Correlate with Package Manager Data: After establishing the dependencies from the source code, the tool should cross-reference this data with package manager information. This step is crucial to identify any discrepancies, such as phantom or unused dependencies.
Correlate with The File System: By comparing the set of dependencies declared by package management manifests with those used in the code and those available in the file system, one can get a complete picture of the actual dependencies used.

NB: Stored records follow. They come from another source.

-- ==== Sys2Proof/Machine/DebugPort.lean ====
section
/-! DEFINITION. The debug port (R364, R365, R368): what it writes, and what it reads in each level and debug state. -/

namespace Sys2Proof.Machine

/-! ## Writes (R365) -/

/-- What the debug port may write (R365): under tenant-debug the state of in-scope cores' threads of TENANT, under
vendor-debug of any thread. -/
def State.mayWrite (s : State) (t : Tid) : Bool :=
  let c := s.coreOf t.sid
  s.haltCapable && (AMap.find? t s.threads).isSome &&
    (s.level == 2 || (s.inScope c && (s.launchOf t).tenant == s.dbgTenant))

/-- Whether the port may write a team's scratchpad. -/
def State.mayWriteTeam (s : State) (n half : Nat) : Bool :=
  let c := (s.team n).core + half
  s.haltCapable && (AMap.find? n s.teams).isSome &&
    (s.level == 2 || (s.inScope c && (s.teamLaunch n).tenant == s.dbgTenant))

/-- The register that is Nib's own (R364), which the port does not reach. -/
def nibRegister (r : DevReg) : Bool := r == .dbgstate

/-- Vendor-debug in a halt-capable state. -/
def State.vendorHalt (s : State) : Bool := s.haltCapable && s.level == 2

/-- One word of a thread's record (R333) written to the thread. What it waits for stays, but that ST makes it ready
or puts it in trap delivery.
DEDUCED (assumption 112). -/
def State.putThreadWord (s : State) (t : Tid) (word : Nat) (v : DWord) : State :=
  let l := s.launchOf t
  let rec_ := setBits (natOfBytes (s.threadRecord t)) (64 * word + 63) (64 * word) v.toNat
  let n := s.loadThread (s.coreOf t.sid) l rec_ l.regs s.serial
  let s := { s with serial := s.serial + 16 }
  s.modThread t fun th =>
    { th with
      pc := n.pc, regs := n.regs, preds := n.preds, fflags := n.fflags, rng := n.rng, depth := n.depth, hnd := n.hnd
      trapCause := n.trapCause, trapPc := n.trapPc, trapAddr := n.trapAddr, trapLanes := n.trapLanes
      windows := if 4 ≤ word ∧ word < 20 then n.windows else th.windows
      saved := if 4 ≤ word ∧ word < 20 then n.saved else th.saved
      waitLeft := if word = 2 then n.waitLeft else th.waitLeft
      status := if word ≠ 0 then th.status
        else match bitsOf v.toNat 63 60 with
          | 0 => .ready
          | 2 => .trapped
          | _ => th.status }

/-! ## Reads (R365) -/

/-- What a read brings. -/
def State.debugReply (s : State) (bs : List Byte) : State := { s with debugOut := s.debugOut ++ [bs] }

/-- Whether the port may read a slot of a stream: in trace-only and halt-capable states, of a stream whose filter
admits the port, under tenant-debug of TENANT's; under vendor-debug every stream.
DEDUCED (assumption 112). -/
def State.mayReadStream (s : State) (site strm : Nat) : Bool :=
  let t := (s.site site).stream strm
  decide (0 < s.dstate) && !(s.site site).off && t.isOpen &&
    (s.level == 2 || (t.cfg.getLsbD 61 && (s.level == 0 || t.tenant == s.dbgTenant)))

/-- The sixteen bytes of a slot that a stream holds. -/
def State.streamSlot (s : State) (site strm slot : Nat) : Option (List Byte) :=
  let t := (s.site site).stream strm
  if t.head.toNat ≤ slot ∧ slot < t.tail.toNat then
    some ((List.range 16).map fun i =>
      s.mem.get (site * 2 ^ 42 + bitsOf t.base.toNat 41 12 * 4096 + 16 * (slot % t.size) + i))
  else none

/-- The word of a physical core's DBGCORE (R368). -/
def State.dbgCore (s : State) (phys : Nat) : Nat :=
  let b := s.physBlockOf phys
  let (hreq, halted, cause) :=
    match s.coreOfPhys phys with
    | some c => ((s.core c).hreq, (s.core c).halted, (s.core c).hcause)
    | none =>
      match AMap.find? (physSlot phys) b.spareHalt with
      | some k => (true, b.power.on, k)
      | none => (false, false, 0)
  bit01 hreq * 2 ^ 31 + bit01 halted * 2 ^ 30 + bit01 (!b.power.on) * 2 ^ 29 + cause % 256 * 2 ^ 8

/-- Whether the port may read a physical core's DBGCORE: of an in-scope core, in halt-capable states. -/
def State.mayReadCore (s : State) (phys : Nat) : Bool :=
  s.mayHaltSpare phys && (match s.coreOfPhys phys with
    | some c => s.inScope c
    | none => true)

/-- Whether the port may read a thread's record: of a halted in-scope core; under vendor-debug of any. -/
def State.mayReadThread (s : State) (t : Tid) : Bool :=
  let c := s.coreOf t.sid
  s.haltCapable && (AMap.find? t s.threads).isSome && (s.level == 2 || ((s.core c).halted && s.inScope c))

/-- DEBUG_STATE_WRITE (R365): an access of the debug port; one that the level and the debug state do not permit has
no effect.
DEDUCED (assumption 112). -/
def execDebugStateWrite (w : DebugWrite) (s : State) : Out :=
  match w with
  | .reg t r v => .next (if s.mayWrite t then s.modThread t fun th => th.setX r v else s)
  | .pred t p v => .next (if s.mayWrite t then s.modThread t fun th => th.setP p v else s)
  | .pc t v => .next (if s.mayWrite t then s.goto t v else s)
  | .scratch n h o v =>
    .next (if s.mayWriteTeam n h && decide (o < (s.team n).scratchBytes) then
        s.writeLoc n (.scr h o) 1 v.toNat
      else s)
  | .device r v =>
    .next (if s.vendorHalt && !nibRegister r then
        { s with agenda := { at_ := 0, ev := .registerWrite r v } :: s.agenda }
      else s)
  | .thread t k v => .next (if s.vendorHalt && s.mayWrite t then s.putThreadWord t k v else s)
  | .readState => .next (s.debugReply (bytesOfNat 8 s.dbgstate.toNat))
  | .readIdentity => .next (s.debugReply (bytesOfNat 2 s.moduleId))
  | .readRecord n k i =>
    (match if s.mayReadStream n k then s.streamSlot n k i else none with
      | some bs => .next (s.debugReply bs)
      | none => .next s)
  | .readCore p => .next (if s.mayReadCore p then s.debugReply (bytesOfNat 8 (s.dbgCore p)) else s)
  | .readThread t => .next (if s.mayReadThread t then s.debugReply (s.threadRecord t) else s)
  | .readErrors n =>
    .next (if s.level == 2 && decide (0 < s.dstate) && !(s.site n).off then
        s.debugReply (s.site n).errorLog.flatten
      else s)
  | .readDevice r =>
    .next (if s.vendorHalt && !nibRegister r then s.debugReply (bytesOfNat 8 (s.devRead r)) else s)

end Sys2Proof.Machine
end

Highlight Discrepancies: Any variations between the actual code and package manager definitions should be clearly marked, alerting developers to potential issues like missed vulnerabilities or unnecessary packages.
Conclusion
The increasing reliance on third-party components in software development necessitates a profound understanding of a software's composition, both for ensuring security and proper maintenance. While package managers and compilers are critical tools in this process, their historical isolation from each other in many programming languages can result in various challenges, including phantom dependencies, misused dependency scopes, and over-reliance on transitive or unused dependencies. Traditional Software Composition Analysis (SCA) tools, which predominantly lean on package management definitions, often miss these nuances, leading to potential security vulnerabilities or unnecessary mitigation efforts. For effective and accurate software composition analysis, tools must start with the source code as the primary point of reference, cross-referencing it with package manager data to identify discrepancies. By doing so, the software development community can ensure a more accurate, secure, and efficient software composition, affirming that SCA grounded in program analysis is the right approach.